Stored data entries
-- ==== Sys2Proof/Machine/Runs.lean ====
section
/-! DEFINITION. What a channel does: captures, mark firings, copies of the staged set, completion, cycle
ends, faults, applied steps, term edges and window ends (Chapters 3, 5, 6 and 7). -/

namespace Sys2Proof.Machine

/-! ### Captures (R127, R128, R130) -/

/-- The index a capture record takes: the low 12 bits of the cycle index in LOOP, of the window count in
PACE, 0 in TALLY and SPAN (R128). -/
def Channel.captureIndex (c : Channel) : BitVec 12 :=
  match c.active.mode with
  | .loop => c.cycleIndex.setWidth 12
  | .pace => c.windowCount.setWidth 12
  | .off | .tally | .span => 0#12

/-- The FIFO after an attempt: the record is appended, or dropped and counted when four are held (R127). -/
def Channel.takeRecord (c : Channel) (r : CaptureRecord) : Channel :=
  if c.captures.length < fifoSlots then { c with captures := c.captures ++ [r] }
  else { c with overcapture := saturatingAdd c.overcapture 1 }

/-- The CAPTURE notice (R130). -/
def captureNotice (k : Fin 6) (r : CaptureRecord) (fill : Nat) (dropped : Bool) : Notice :=
  ⟨.capture, channelField k,
    [place 0 r.ordinal ||| placeNat 16 fill ||| placeFlag 19 dropped ||| place 20 r.cause, r.value]⟩

/-- A capture attempt with its value (R127). -/
def State.captureAttempt (s : State) (k : Fin 6) (cause : BitVec 4) (value : Word) : State :=
  let r : CaptureRecord := ⟨value, (s.chan k).captureIndex, cause, s.out.ordinal⟩
  let t := s.nextOrdinal.modChan k (·.takeRecord r)
  t.offer (captureNotice k r (t.chan k).captures.length (decide (fifoSlots ≤ (s.chan k).captures.length)))

/-! ### The firing of a mark (R122, R123) -/

/-- The line action of a mark record. -/
def Mark.lineAction (m : Mark) : Option LineAction :=
  match m.action with
  | .nothing => none
  | .set => some .set
  | .clear => some .clear
  | .toggle => some .toggle
  | .pulse => some (.pulse m.width)

/-- Step 1 of a firing. -/
def State.markAction (s : State) (m : Mark) : State :=
  match m.line, m.lineAction with
  | some n, some a => s.lineAction n a
  | _, _ => s

/-- Word 2 of a MARK_HIT notice. -/
def Channel.markHitCount (c : Channel) : BitVec 16 :=
  match c.active.mode with
  | .loop => c.cycleIndex
  | .pace => c.windowCount
  | .off | .tally | .span => 0#16

/-- The MARK_HIT notice (R123). -/
def markHitNotice (k : Fin 6) (c : Channel) (i : Nat) (m : Mark) (value : Word) (ordinal : BitVec 16) : Notice :=
  ⟨.markHit, channelField k,
    [place 0 ordinal ||| placeNat 16 i ||| placeFlag 19 ((c.active.mode == .pace) && (m.crossing == .falling)),
     value, place 0 c.markHitCount]⟩

/-- The firing of mark i: line action, capture attempt, ordinal, notice (R122). The value is V in the
counting modes and the sample in PACE. -/
def State.fireMark (s : State) (k : Fin 6) (i : Nat) (m : Mark) (value : Word) : State :=
  let t := s.markAction m
  let u := if m.capture then t.captureAttempt k (BitVec.ofNat 4 (i + 1)) value else t
  u.nextOrdinal.offerIf m.notify (markHitNotice k (u.chan k) i m value u.out.ordinal)

def State.setArming (s : State) (k : Fin 6) (a : Arming) : State := s.modChan k fun c => { c with arming := a }

/-- Mark i under ALL: it is disarmed and fires when it is armed and its position equals p (R118). -/
def State.fireFlag (p : Int) (k : Fin 6) (s : State) (i : Nat) : State :=
  match (s.chan k).arming, (s.chan k).active.marks[i]? with
  | .flags f, some m =>
    if f.getLsbD i = true ∧ (s.chan k).active.position m = p then
      (s.setArming k (.flags (f &&& ~~~(1#8 <<< i)))).fireMark k i m (s.chan k).value
    else s
  | _, _ => s

/-- The head after it has moved past mark i of the list (R119). -/
def ChannelConfig.nextHead (c : ChannelConfig) (i : Nat) : Arming :=
  .head (if i + 1 < c.marks.length then some (i + 1) else none)

/-- The head under SEQUENCE fires while its position equals p, moving on after each firing (R119). At most
as many marks fire as the first argument says. -/
def State.fireHead (p : Int) (k : Fin 6) : Nat → State → State
  | 0, s => s
  | n + 1, s =>
    match (s.chan k).arming with
    | .head (some i) =>
      match (s.chan k).active.marks[i]? with
      | some m =>
        if (s.chan k).active.position m = p then
          State.fireHead p k n ((s.fireMark k i m (s.chan k).value).setArming k ((s.chan k).active.nextHead i))
        else s
      | none => s
    | _ => s

/-- The firings of an applied forward step with new progress p (R118, R119). -/
def State.fireMarks (s : State) (k : Fin 6) (p : Int) : State :=
  match (s.chan k).arming with
  | .flags _ => markNumbers.foldl (State.fireFlag p k) s
  | .head _ => State.fireHead p k markSlots s

/-! ### Copies of the staged set (R71, R74, R75) -/

/-- The staged set becomes the active set, with the effects of R39, R53 and R75 on filters, held values,
gate and stall timer. -/
def State.copyStaged (s : State) (k : Fin 6) : State :=
  let t := s.modChan k fun c => { c with active := c.staged, commitPending := false }
  let u := State.refilter s t
  u.modChan k (·.evaluate u.inputs (s.chan k).active.stall)

/-- A pending commit is applied at a boundary (R74). The arming state is rebuilt for the new list: all
armed in RUNNING, all disarmed in every other state (R116). -/
def State.pendingCopy (s : State) (k : Fin 6) : State :=
  if (s.chan k).commitPending then
    (s.copyStaged k).modChan k fun c =>
      { c with arming := if c.state = .running then c.active.armAll else Arming.disarmed c.active.order }
  else s

/-! ### The ends of runs (R72, R87, R88, R91, R96, R99) -/

/-- A run ends: the owned lines are released, every mark is disarmed, the stall timer stops, the
resync-pending flag is cleared and a window in progress is abandoned (R72 step 1, R96 steps 1 and 2,
R99 step 1, R132). -/
def State.endRun (s : State) (k : Fin 6) : State :=
  (s.releaseLines k).modChan k fun c =>
    { c with arming := Arming.disarmed c.active.order, stallLeft := none, resyncPending := false, windowLeft := none }

/-- The end_policy of a completion (R88). -/
def State.applyEndPolicy (s : State) (k : Fin 6) : State :=
  match (s.chan k).active.endPolicy with
  | .release => s.partialRelease k
  | .hold => s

WHAT YOU HAVE TO DO: Take exactly the lines from the one containing "as many marks" through the one containing "new list: all" in the data above, and output them with nothing added.

REPLY:
as many marks fire as the first argument says. -/
def State.fireHead (p : Int) (k : Fin 6) : Nat → State → State
  | 0, s => s
  | n + 1, s =>
    match (s.chan k).arming with
    | .head (some i) =>
      match (s.chan k).active.marks[i]? with
      | some m =>
        if (s.chan k).active.position m = p then
          State.fireHead p k n ((s.fireMark k i m (s.chan k).value).setArming k ((s.chan k).active.nextHead i))
        else s
      | none => s
    | _ => s

/-- The firings of an applied forward step with new progress p (R118, R119). -/
def State.fireMarks (s : State) (k : Fin 6) (p : Int) : State :=
  match (s.chan k).arming with
  | .flags _ => markNumbers.foldl (State.fireFlag p k) s
  | .head _ => State.fireHead p k markSlots s

/-! ### Copies of the staged set (R71, R74, R75) -/

/-- The staged set becomes the active set, with the effects of R39, R53 and R75 on filters, held values,
gate and stall timer. -/
def State.copyStaged (s : State) (k : Fin 6) : State :=
  let t := s.modChan k fun c => { c with active := c.staged, commitPending := false }
  let u := State.refilter s t
  u.modChan k (·.evaluate u.inputs (s.chan k).active.stall)

/-- A pending commit is applied at a boundary (R74). The arming state is rebuilt for the new list: all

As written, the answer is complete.